● **Work order**:
Of the lines below, write out exactly those from the line with "id => .item id" through the line with "(w.modTerminal i fun t =>", both included, and skip the rest.

☆ ☆ ☆ ☆

/-- Start the sending of what was picked (R73). -/
def Work.startSending (w : Work) (c : Chan) (p : Pick) : Work :=
  match p with
  | .alert e =>
    let d := w.site.draftAlert c e.content
    let (w, target) := w.settleGrant c d false
    let f := w.site.formFrame c d target
    (w.modChan c fun ch => { ch with alerts := markHead ch.alerts }).transmit c f
  | .urgent e =>
    let d := w.site.draftUrgent c e.frame
    let (w, target) := w.settleGrant c d false
    let f := w.site.formFrame c d target
    (w.beginUrgent c e).transmit c f
  | .routine n o i =>
    let f := w.site.formFrame c (w.site.draftOrder c o n i) none
    (w.setOutstandingOrder c o n i).transmit c f
  | .idle =>
    let (w, target) := w.settleGrant c draftIdle (w.site.chan c).beaconDue
    let f := w.site.formFrame c draftIdle target
    w.transmit c f
  | .nothing => w

/-- One choice of the FSC of channel `c`, and the sending it starts, when the channel is UP and its transmitter IDLE (R66,
R71). -/
def Work.serveChannel (w : Work) (c : Chan) : Work :=
  if (w.site.chan c).state = .up ∧ (w.site.chan c).activity = .idle ∧ !w.site.secondary c then
    let (p, a) := w.site.choose c
    (w.modChan c fun ch => ch.setAccount a).startSending c p
  else w

/-- The choices offered while the command was taken, in ascending channel (R66). -/
def Work.serve (w : Work) : Work :=
  ([0, 1, 2, 3] : List Chan).foldl (fun x c =>
    if w.offers.any fun o => w.site.logical o == c then x.serveChannel c else x) w

end Sys2Proof.Machine
end

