/-- TRANSCEIVER_READY (R37). -/
def execTransceiverReady (channel : Chan) (s : State) : Host.Outcome State Fault Refusal :=
  event (fun w => w.ready channel) s

/-- The training timer of channel `c` expires: both members go to FAULT (R37, R41). -/
def Work.trainingFails (w : Work) (c : Chan) : Work :=
  if (w.site.chan c).state = .training ∧ due (w.site.chan c).trainingTimer w.site.count then
    (w.modChans (w.site.members c) fun ch => { ch.enter .fault with trainingTimer := none }).reportPair c
      .trainingTimeout
  else w

/-- TRAINING_TIMEOUT (R37). -/
def execTrainingTimeout (channel : Chan) (s : State) : Host.Outcome State Fault Refusal :=
  event (fun w => w.trainingFails channel) s

/-- The quiet timer of channel `c` expires; a pending bring-up starts training at the last expiry (R34, R38). -/
def Work.quietExpires (w : Work) (c : Chan) : Work :=
  if due (w.site.chan c).quietTimer w.site.count then
    let w := w.modChan c fun ch => { ch with quietTimer := none }
    let lc := w.site.logical c
    if (w.site.chan lc).pendingBringUp ∧ (w.site.members c).all fun m => (w.site.chan m).quietTimer.isNone then
      w.beginTraining lc
    else w
  else w

/-- QUIET_TIMER_EXPIRY (R38). -/
def execQuietTimerExpiry (channel : Chan) (s : State) : Host.Outcome State Fault Refusal :=
  event (fun w => w.quietExpires channel) s

/-- The beacon timer of channel `c` expires: the beacon is due, and the idle channel is offered a frame (R60). -/
def Work.beaconExpires (w : Work) (c : Chan) : Work :=
  if (w.site.chan c).state = .up ∧ due (w.site.chan c).beaconTimer w.site.count then
    (w.modChan c fun ch => { ch with beaconDue := true, beaconTimer := none }).offer c
  else w

/-- BEACON_TIMER_EXPIRY (R60). -/
def execBeaconTimerExpiry (channel : Chan) (s : State) : Host.Outcome State Fault Refusal :=
  event (fun w => w.beaconExpires (w.site.logical channel)) s

/-! ### Sends and windows -/

/-- The urgent entry whose frame is on the air. -/
def Site.sendingEntry (s : Site) (c : Chan) : Option UrgentEntry :=
  (s.chan c).urgents.find? fun e => e.status == EntryStatus.sending

/-- An entry whose frame needs no acknowledgement leaves at the end of its send, and its owner is told that it was sent
(R68); a cancelled entry tells no owner. -/
def Work.sentUnacknowledged (w : Work) (c : Chan) (e : UrgentEntry) : Work :=
  match e.frame with
  | .item id _ _ =>
    match Table.look w.site.pul id with
    | some it => (w.leaveQueue c id).itemSent it
    | none => w.leaveQueue c id
  | .reply _ =>
    (w.modChan c fun ch => { ch with
      urgents := ch.urgents.eraseP fun e => e.status == EntryStatus.sending }).fill c

/-- What becomes of the queue entries when a send has ended without an acknowledgement to wait for (R67, R68). -/
def Work.endUnacknowledged (w : Work) (c : Chan) : Work :=
  let w := w.modChan c fun ch => { ch with alerts := alertsAfterSend ch.alerts }
  match w.site.sendingEntry c with
  | some e => if e.needsAck then w else w.sentUnacknowledged c e
  | none => w

/-- The frame of an order awaits its acknowledgement. -/
def FrameRef.await (r : FrameRef) : FrameRef :=
  match r with
  | .order n _ => .order n .awaitingAck
  | .item id => .item id

/-- The outstanding frame that was on the air now awaits its acknowledgement (R68). -/
def Work.awaitAck (w : Work) (c : Chan) (f : AirFrame) : Work :=
  match f.acked with
  | some i =>
    (w.modTerminal i fun t =>
      { t with outstanding := t.outstanding.map fun o => { o with frame := o.frame.await } }).modChan c fun ch =>
      { ch with urgents := ch.urgents.map fun e =>
          if e.status = EntryStatus.sending then { e with status := EntryStatus.awaitingAck } else e }
  | none => w

/-- The window record at its opening (R59). -/
def AirFrame.window (f : AirFrame) : Window :=
  { length := if f.grant = .none then 10 else 40, target := f.target, grant := f.grant, acked := f.acked
    goodSeen := false, badSeen := false, targetHeard := false }

/-- Every member has reported completion: the frame is sent and its window opens (R39, R59). -/
def Work.openWindow (w : Work) (c : Chan) (f : AirFrame) : Work :=
  let w := w.bumpStat c fun x => { x with outbound := x.outbound.bump }
  let w := (w.endUnacknowledged c).awaitAck c f
  (w.modChans (w.site.members c) fun ch => { ch with activity := .listening, memberDone := false }).modChan c fun ch =>
    { ch with onAir := none, window := some f.window }

/-- The transceiver of module `c` reports completion; a pair's frame is complete when both have (R39, R40). -/
def Work.sendCompletes (w : Work) (c : Chan) : Work :=
  let lc := w.site.logical c
  match (w.site.chan lc).onAir with
  | some f =>
    if (w.site.chan c).activity = .sending ∧ !(w.site.chan c).memberDone then
      let w := w.modChan c fun ch => { ch with memberDone := true, sendFailureRun := 0 }
      if (w.site.members c).all fun m => (w.site.chan m).memberDone then w.openWindow lc f else w
    else w
  | none => w

/-- SEND_COMPLETION (R39). -/
def execSendCompletion (channel : Chan) (s : State) : Host.Outcome State Fault Refusal :=
  event (fun w => w.sendCompletes channel) s

/-- The frame on the air ends by a send failure (R39): its grant counts as unanswered, a frame without acknowledgement leaves
as a sent frame would, and an acknowledged-delivery frame takes a miss. -/
def Work.frameFails (w : Work) (c : Chan) (f : AirFrame) : Work :=
  let w := w.silence c
  let w := if f.grant = .explicit then w.bumpStat c fun x => { x with grantsUnanswered := x.grantsUnanswered.bump } else w
  let w := w.endUnacknowledged c
  match f.acked with
  | some i => w.miss i
  | none => w

/-- A send failure of module `c` (R39, R42). -/
def Work.sendFails (w : Work) (c : Chan) : Work :=
  let lc := w.site.logical c
  match (w.site.chan lc).onAir with
  | some f =>
    if (w.site.chan c).activity = .sending then
      let w := w.bumpStat c fun x => { x with sendFailures := x.sendFailures.bump }
      if (w.site.chan lc).state = .draining then (w.frameFails lc f).drained lc
      else
        let w := w.modChan c fun ch => { ch with sendFailureRun := ch.sendFailureRun + 1 }
        let tripped := 3 ≤ (w.site.chan c).sendFailureRun
        let w := w.frameFails lc f
        if tripped then w.trip c .sendFailures else w.offer lc
    else w
  | none => w

/-- SEND_FAILURE (R39). -/
def execSendFailure (channel : Chan) (s : State) : Host.Outcome State Fault Refusal :=
  event (fun w => w.sendFails channel) s

/-- The bad window run after a window of an UP channel (R43). -/
def Channel.judged (ch : Channel) (x : Window) : Nat :=
  if x.goodSeen then 0
  else if x.badSeen ∧ x.grant ≠ .none then ch.badWindowRun + 1
  else ch.badWindowRun

/-- The limit of the receiver monitor (R43). -/
def ChannelConfig.monitorLimit (g : ChannelConfig) : Nat := if g.extended then 64 else 16

/-- The window raised the run to its limit (R43). -/
def Channel.monitorTrips (ch : Channel) (x : Window) : Bool :=
  decide (ch.badWindowRun < ch.judged x) && decide (ch.config.monitorLimit ≤ ch.judged x)

/-- An explicit grant whose target was not heard counts as unanswered (R47, R59). -/
def Work.countUnanswered (w : Work) (c : Chan) (x : Window) : Work :=
  if x.grant = .explicit ∧ !x.targetHeard then
    w.bumpStat c fun y => { y with grantsUnanswered := y.grantsUnanswered.bump }
  else w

☆ ☆ ☆ ☆

● **Exercise answer**:
  | .item id => .item id

/-- The outstanding frame that was on the air now awaits its acknowledgement (R68). -/
def Work.awaitAck (w : Work) (c : Chan) (f : AirFrame) : Work :=
  match f.acked with
  | some i =>
    (w.modTerminal i fun t =>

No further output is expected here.